Before discussing the exact speedup of removing bit reversal, I must note that I was able to time
these functions using clock()
from the ctime
library. I wrapped the function inPlaceNTT_DIT_parallel()
,
and so these times reflect the overheads that are normally incurred when running code on GPUs.
Currently, the main.cu
file runs some profiling on the CUDA kernels with appropriate testing conditions.
For profiling the removal of bit reversing, I take the average of 10 instances of the CUDA kernel
with and without bit reversing. For the CUDA kernel not running bit reversal, we have an average
running time of 0.621783 seconds, while average running time without bit reversal is 0.601436 seconds.

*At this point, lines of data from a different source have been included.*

/-- What follows an acceptance: an ABORT ends the request with the stages emptied (R112, R123); the n-th acceptance sends the
response (R122); a refusal met earlier ends it (R105, R122). -/
def State.afterAcceptance (s : State) : State :=
  if s.writeOutstanding then
    if s.opPhase = some .aborting then s.emptyStages.endWrite .aborted none
    else if s.writer.requested ≤ s.writer.accepted then
      let s1 := s.evaluateWarning
      s1.endWrite (if s1.nearEnd then .earlyWarning else .ok) none
    else match s.writer.refusal with
      | some code => s.emptyStages.endWrite code none
      | none => s
  else s

/-- A block wholly placed is accepted (R110). -/
def State.acceptPlaced (s : State) : State :=
  match s.engine.block with
  | some b => if b.phase = .placing ∧ b.headerPlaced = true ∧ b.rest = [] then (s.acceptBlock b).afterAcceptance else s
  | none => s

/-! ### Session faults -/

/-- The discard of R95 from stripe n: every WRITE slot at or above it becomes FREE, a plan of such a slot leaves the standby
slot, its copies are reported again as gaps (R124), and the block in hand and the blocks behind it are lost (R112). -/
def State.discard (s : State) (n : Nat) : State :=
  let hit (t : Slot) : Bool := t.isWrite && (match t.stripe with | some k => decide (n ≤ k) | none => false)
  let filling := s.queue.slots.any fun t => hit t && (t.state == .filling)
  let standby := match s.transport.standby with
    | some (.write i a b) => if hit (s.slot i) then none else some (.write i a b)
    | p => p
  let s1 := (s.freeSlotsWhere hit).emptyStages
  { s1 with
    transport := { s1.transport with standby := standby }
    queue := { s1.queue with fillTimer := s1.queue.fillTimer && !filling }
    catalog := { s1.catalog with
      reports := discardReports s1.catalog.reports n
      confirmed := s1.catalog.confirmed.filter fun p => decide (p.1 < n) } }

/-- A session fault (R129), or a further one (R130): the fault field, FAILED, and the discard from its point. A write request
whose ABORT waited for the block in PLACING ends now, since that block is lost (R112). -/
def State.sessionFault (s : State) (code : Code) (point : Nat) (ended : Bool) : State :=
  let f : SessionFault := match s.writer.fault with
    | none => { code := code, point := point, further := 0, ended := ended }
    | some f => { f with further := satAdd 255 f.further 1, point := min f.point point, ended := f.ended || ended }
  let s1 := { s with writer := { s.writer with fault := some f, state := .failed, refusal := none } }
  let s2 := s1.discard f.point
  if s2.writeOutstanding && (s2.opPhase == some .aborting) then s2.endWrite .aborted none else s2

/-- While writing has ended, a stripe below the discard point that is READY lowers the point to it, with the discard from it
(R130). -/
def State.lowerPoint (s : State) : State :=
  match s.writer.fault, s.lowest Slot.isReady with
  | some f, some n =>
    if f.ended then
      ({ s with writer := { s.writer with fault := some { f with point := min f.point n } } }).discard n
    else s
  | _, _ => s

/-! ### Session ends -/

/-- A session's end (R135), steps 1 to 4: WRITE slots still held are freed, reservations and stage slots too, the record
returns to IDLE, the governed stream ends (R162), and a streaming tape is brought to rest at the append point's segment
(R165). DESIGN CHOICE (log 62): a pending step still held is cleared with it. -/
def State.closeSession (s : State) : State :=
  let s1 := if s.owner = some .write then s.demandStop (some s.appendSegment) else s
  let s2 := ((s1.freeSlotsWhere fun t => t.isWrite || (t.state == .intake) || (t.state == .build)).emptyStages)
  { s2 with
    queue := { s2.queue with fillTimer := false }
    catalog := s2.catalog.endSession s2.writer.session s2.writer.firstStripe
    gov := { s2.gov with governed := false }
    transport := { s2.transport with pendingStep := none }
    writer := { Writer.idle with
      deferred := s2.writer.deferred
      requested := if s2.writeOutstanding then s2.writer.requested else 0
      accepted := if s2.writeOutstanding then s2.writer.accepted else 0 } }

/-- Current Block becomes block count with the location absent (R18, R130). -/
def State.currentToEnd (s : State) : State :=
  { s with catalog := { s.catalog with current := s.catalog.blockCount, location := none } }

/-- The taker of a failed session's fault report (R131). -/
def State.deliverReport (s : State) (r : FaultReport) : State :=
  match s.op, s.opPhase with
  | some (.writeBlocks _), _ => s.endWrite r.code (some r)
  | some (.writeMarkers _), _ => s.endWrite r.code (some r)
  | some .flush, _ => s.endOp r.code (.report r)
  | some .unload, some .flushing =>
    { s with medium := { s.medium with flushFault := some r } }.setPhase .flushed
  | some _, some .flushing => s.endOp r.code (.report r)
  | _, _ => { s with writer := { s.writer with deferred := some r } }.raise .deferredError

/-- The end of a FAILED session: its report is made up and goes to its taker (R130, R131). -/
def State.endFailed (s : State) : State :=
  match s.writer.fault with
  | none => s
  | some f =>
    let r : FaultReport :=
      { code := f.code, firstLost := s.catalog.blockCount, lost := s.catalog.current - s.catalog.blockCount,
        further := f.further }
    s.closeSession.currentToEnd.deliverReport r

/-- The end of a FLUSHING session: FLUSH ends with OK (R133); a flush phase is over (R134). -/
def State.endFlushed (s : State) : State :=
  let s1 := s.closeSession.currentToEnd
  match s1.op, s1.opPhase with
  | some .flush, _ => s1.endOp .ok .none
  | some _, some .flushing => s1.setPhase .flushed
  | _, _ => s1

/-- The session ends when its state's condition holds (R119): FAILED with no WRITE slot, FLUSHING with no READY and no
IN_FLIGHT slot. -/
def State.trySessionEnd (s : State) : State :=
  match s.writer.state with
  | .failed => if s.queue.slots.any Slot.isWrite then s else s.endFailed
  | .flushing => if s.unwritten then s else s.endFlushed
  | _ => s

/-! ### Checks not taken and verdicts -/

/-- The slot that a flight's verdict is for, when it is still in flight with that copy (R94, R95). -/
def State.flightSlot (s : State) (f : Flight) : Option Nat :=
  match f.slot with
  | none => none
  | some i =>
    let t := s.slot i
    if t.state = .inFlight ∧ t.stripe = some f.stripe ∧ t.copies = f.copy then some i else none

/-- One check not taken: READY for another copy, or at copy count 3 a WRITE_FAILED fault (R94, R129). -/
def State.checkNotTaken (s : State) (f : Flight) : State :=
  match s.flightSlot f with
  | none => s
  | some i =>
    if (s.slot i).copies < 3 then
      (s.modifySlot i fun t => { t with state := .ready, copies := t.copies + 1, planned := false })
    else s.sessionFault .writeFailed f.stripe false

/-- The checks still due are not taken: motion stopped before them (R94, R125). -/
def State.checksNotTaken (s : State) : State :=
  let s1 := s.tape.flights.foldl State.checkNotTaken { s with tape := { s.tape with flights := [] } }
  s1.lowerPoint

/-- The verdicts of R126. -/
inductive Verdict where
  | confirmed | rewrite | failed
  deriving DecidableEq, Repr

/-- The verdict on a copy from its counted FAIL tracks (R126). -/
def verdictOf (threshold f copies : Nat) : Verdict :=
  if f < threshold then .confirmed else if copies < 3 then .rewrite else .failed

/-- The queue takes a verdict (R94): a confirmed slot's account goes to the catalog (R21). A permanent failure leaves the slot
IN_FLIGHT for the discard. -/
def State.applyVerdict (s : State) (i : Nat) (v : Verdict) (fails : Nat) : State :=
  match v with
  | .confirmed =>
    let t := s.slot i
    let s1 := s.freeSlot i
    match t.stripe, t.account, s.writer.session with
    | some n, some a, some session => { s1 with catalog := s1.catalog.confirm session n a }
    | _, _, _ => s1
  | .rewrite =>
    s.modifySlot i fun t => { t with state := .ready, copies := t.copies + 1, planned := false, failedTracks := fails }
  | .failed => s.modifySlot i fun t => { t with failedTracks := fails }


/-! ### Plans -/

/-- Segment `a` lies at least three segments downstream of every copy of stripe n that the session has written (R11). -/
def State.spaced (s : State) (n : Nat) (a : SegAddr) : Bool :=
  s.catalog.reports.all fun r => match r.copy with
    | some (m, _) => (m != n) || decide (ordinal r.addr + 3 ≤ ordinal a)
    | none => true

/-- The slot, stripe and copy of the next WRITE plan: the first READY slot whose planned mark is clear (R91). -/
def State.nextWrite (s : State) : Option (Nat × Nat × Nat) :=
  (lowestStripe s.queue.slots fun t => t.isReady && !t.planned).map fun p => (p.1, p.2, (s.slot p.1).copies)

/-- The reservation that copy 0 of a stripe needs on a wrap other than that of the open extent (R22, R124); none when it is
refused (R24). -/
def State.reserveFor (s : State) (copy : Nat) (a : SegAddr) : Option State :=
  if copy = 0 ∧ s.writer.openWrap ≠ some a.wrap then
    (s.catalog.reserve s.writer.session a.wrap (firstSeg a.wrap)).map fun c =>
      { s with catalog := c, writer := { s.writer with openWrap := some a.wrap } }
  else some s

/-- The Write Controller loads the standby slot, unless writing has ended, no READY slot waits, no segment is left (R124, R129),
or the segment lies too near to the stripe's last copy, when it takes the default GAP (R11). A refused reservation is the
session fault CATALOG_FULL for the stripe (R24). -/
def State.offerWrite (s : State) : State :=
  if s.writingEnded || s.transport.standby.isSome || atEndOfArea s.nextSegment then s
  else match s.nextWrite with
    | none => s
    | some (i, n, k) =>
      if s.spaced n s.nextSegment then
        match s.reserveFor k s.nextSegment with
        | none => s.sessionFault .catalogFull n false
        | some s1 =>
          let s2 := s1.modifySlot i fun t => { t with planned := true }
          { s2 with transport := { s2.transport with standby := some (.write i n k) } }
      else s

/-- A stop that ends the stream is under way: no boundary of it makes a plan active any more (R82, R83). -/
def Stop.ends : Stop → Bool
  | .immediate => true | .endOfArea => true | _ => false

/-- The pending step is taken into an empty standby slot while streaming (R75). DESIGN CHOICE (log 51): so also in a re-acquisition,
where no boundary makes its ACQUIRING plan active (R77); the stream that follows drops it, beginning at the Governor's step. -/
def State.takePending (s : State) : State :=
  match s.transport.state, s.transport.standby, s.transport.pendingStep with
  | .streaming, none, some p =>
    if s.transport.stop.ends then s
    else if p = s.transport.step then { s with transport := { s.transport with pendingStep := none } }
    else { s with transport := { s.transport with pendingStep := none, standby := some (.acquiring p) } }
  | _, _, _ => s

/-! ### Flights -/

/-- The stripe header that the Tape Channel writes for a slot's copy at a segment (R8, R11, R124). -/
def State.headerFor (s : State) (i copy : Nat) (a : SegAddr) : StripeHeader :=
  let t := s.slot i
  let acct := t.account.getD (Account.opened 0)
  { stripe := t.stripe.getD 0, session := s.writer.session.getD 0, firstPiece := acct.firstPiece,
    firstOffset := acct.firstOffset, copy := copy, used := t.fill, wrap := a.wrap, seg := a.seg, isData := true,
    starts := acct.starts, markers := acct.markers }

/-- The three conditions of the write gate (R76). -/
def State.gateOpens (s : State) : Bool :=
  (s.transport.synth == .locked) && (s.transport.lockedStep == s.transport.step) && (s.transport.state == .streaming)
    && decide (deadCount s.head.table < 2)

/-- The gate test of the active WRITE plan at the boundary that begins segment `a`: the flight, its report and the last copy
segment (R76, R93, R118, R124), or a plan refused. DEDUCED (log 20): a copy's report is made as its writing begins, a writing
cut short included; nothing of the catalog can take it before its check. -/
def State.beginWriting (s : State) (a : SegAddr) : State :=
  match s.transport.active with
  | some (.write i n k) =>
    if s.gateOpens then
      let h := s.headerFor i k a
      let s1 := s.modifySlot i fun t => { t with state := .inFlight, planned := false, copies := k }
      let flight : Flight := { addr := a, slot := some i, stripe := n, copy := k, underrun := false }
      { s1 with
        tape := { s1.tape with
          gate := true, writing := some h
          flights := s1.tape.flights ++ [flight] }
        writer := { s1.writer with lastCopy := some a }
        catalog := { s1.catalog with
          reports := addReport s1.catalog.reports { addr := a, copy := some (n, k) } } }
    else s.modifySlot i fun t => { t with planned := false }
  | _ => s

/-- A copy of the session has been written whole in segment `a`: the append point advances (R22), and the early-warning condition
is evaluated (R136). A copy cut short by RESET DRIVE, a stall or a loss stays downstream of the append point (R13; DEDUCED, log 20). -/
def State.copyWritten (s : State) (a : SegAddr) : State :=
  let after := a.next
  { s with catalog := { s.catalog with append := { s.catalog.append with wrap := after.wrap, seg := after.seg } } }.evaluateWarning

/-- The copy that the gate has just opened for is cut short by the stop of a permanent failure: the append point follows it like every
copy written with the gate open (R22, R124; DEDUCED, log 20). -/
def State.copyCutShort (s : State) : State :=
  match s.transport.active with
  | some (.write _ _ _) => if s.tape.gate then s.copyWritten s.transport.pos.addr else s
  | _ => s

This gives us an decrease of ~0.02 seconds with all things remaining equal. Thus, it's evident that
bit reversal might be some unneccessary overhead for computing the NTT of a vector. However, this
is only tested on one single input and so I cannot speculate too much on how this time difference
with manifest itself with other inputs. Regardless, it is clear that it might be much more
efficient for the totality of the system to perhaps leave something like bit reversal in some
other stage of the pipeline for FHE workloads.
This implementation was straightforward. The baseline implementation already has a toggle to perform the bit reversal using a boolean flag. However, I chose to not parallelize this specific piece of code because it it feels like bit reversal should be a preprocessing activity rather than being something that should be handed off to the GPU.

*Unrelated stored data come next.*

/-- The last word of a block has passed: the block is sent (R115, R145). DESIGN CHOICE (log 94): the port is IDLE until the next block of
the request is handed over. -/
def State.blockSent (s : State) : State :=
  let handed := match s.reader.handed.reverse with
    | x :: xs => (({ x with sent := true } : Handed) :: xs).reverse
    | [] => []
  { s with
    port := { Port.idle with wordOut := s.port.wordOut }
    engine := { s.engine with
      outflow := []
      walk := s.engine.walk.map fun w => { w with phase := .header, expected := w.expected + 1, current := none, taken := [] } }
    reader := { s.reader with sent := s.reader.sent + 1, nextDeliver := s.reader.nextDeliver + 1, handed := handed } }

/-- The header of the successor of the oldest block not yet counted has been located (R145). -/
def State.successorLocated (s : State) : Option (Handed × Option Location) :=
  match s.reader.handed with
  | [] => none
  | x :: _ =>
    if x.sent then
      match x.successor with
      | none => some (x, none)
      | some (n, z) =>
        (s.reader.met.find? fun m => m.stripe == n).map fun m =>
          (x, some { stripe := n, wrap := m.addr.wrap, seg := m.addr.seg, atZero := z, headerOnly := !m.decodable })
    else none

/-- Current Block and its location advance, and the READ BLOCKS ends when a condition of R149 holds (R145, R149); with position-valid
cleared by a motion fault the location stays absent (R17). -/
def State.advanceCurrent (s : State) : State :=
  match s.successorLocated with
  | none => s
  | some (x, l) =>
    let s1 := { s with
      catalog := { s.catalog with
        current := s.catalog.current + 1, location := if s.catalog.positionValid then l else none }
      reader := { s.reader with delivered := s.reader.delivered + 1, handed := s.reader.handed.drop 1 } }
    if s1.reading && (s1.opPhase == some .working) && (s1.reader.ending == none) then
      if x.isMarker then s1.finishRead .markerMet none none
      else if s1.catalog.current = s1.catalog.blockCount then s1.finishRead .endOfData none none
      else match s1.reader.request with
        | some (.readBlocks n) => if n ≤ s1.reader.delivered then s1.finishRead .ok none none else s1
        | _ => s1
    else s1.readEndTest

/-- A halted read-ahead goes on from next to plan (R144, R167), whatever the FREE count; one that has planned the catalog to its end
and looks for no stripe stays halted (R142). -/
def State.resumeHalted (s : State) : State :=
  let t := if s.searching then s else s.goBack
  if t.reader.atEnd && !t.searching then t
  else
    let u := { t with reader := { t.reader with halted := false } }
    match u.reader.nextPlan with
    | some a => if atEndOfArea a then u.readAtEnd else u.requestMotion (.stream .read a)
    | none => u

/-- The zone-overlap test of a block that an ABORT found partly taken, in the request that goes on with it (R31, R145): whether the
request ends there. -/
def State.testInHand (s : State) : State × Bool :=
  match s.engine.walk with
  | some w => match w.current, w.kept with
    | some h, none => if w.phase = .skipBlock then (s, false) else s.overlapTest h.number
    | _, _ => (s, false)
  | none => (s, false)

/-- A READ BLOCKS takes up a read-ahead (R141, R144, R147): the searches' retries are counted from 0, and a halt is over, by the
retry of the lowest expired search where the retry limit allows one. -/
def State.takeUpReadAhead (s : State) : State :=
  let s1 := { s with reader := { s.reader with searches := s.reader.searches.map fun (e : Search) => { e with retries := 0 } } }
  if s1.reader.halted then
    match s1.reader.searches.find? fun e => e.expired && decide (e.retries < s.settings.retryLimit) with
    | some e => s1.retry e
    | none => s1.resumeHalted
  else s1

Fair warning: it seems that my logic for implementing the twiddle factor optimization is off
somewhere, as I have not been able to match the original output using twiddle factors.
However, the code that I have in place does seem to be quite close, at least computationally,
to a proper implementation. Once again, I took the average running time out of 10 instances
of the kernel running with the twiddle factor optimization. Below are the outputs from
./ntt-kernel
:
with bit-reverse: 0.621159 s
without bit-reverse: 0.601025 s
with bit-reverse and offline modExp: 0.198285 s
without bit-reverse and offline modExp: 0.197987 s
From this, we can see that making modExp()
online adds a lot of overhead to our kernel. Taking it offline
gave us an average improvement of ~0.5 seconds, which would probably be magnified when using bigger
vectors, larger primes, etc.
As for the implementation, I created a function that runs on the CPU that computes a table containing
the necessary modExp()
computations. In the code, this function is called offlineModExp()
and returns
a pointer to the computed table. I then modified my functions such that the kernel accepts a pointer
to the table. The kernel will read from the table if it is present, otherwise it will continue
with online computation.
Batching came with the expected (yet still surprising) results: times scales linearly as batch size increases. This is very evident from the plot above, aside from the differences in slope. This is expected due to the parallel nature of the GPU. However, this result is surprising as I was expecting the sheer number of threads running on our SM on the GPU to affect thread switches. However, this did not turn out to be the case (thankfully). Although, I am sure that for full size workloads, this would not scale as nicely. Note that the discrepancy between the red and blue line is due to running those tests on different GPUS. The green, black (hidden underneath the green), and red plots were on RTX 8000s while the blue plot was on a V100. Otherwise, the blue and red plots would have been basically on top of each other.
Implementation of batching was pretty straightforward. I created another __host__
kernel
that takes in a double pointer, each of the pointers pointing to each of the input vectors.
This batching kernel then launches the baseline CUDA NTT kernel on each of the input vectors.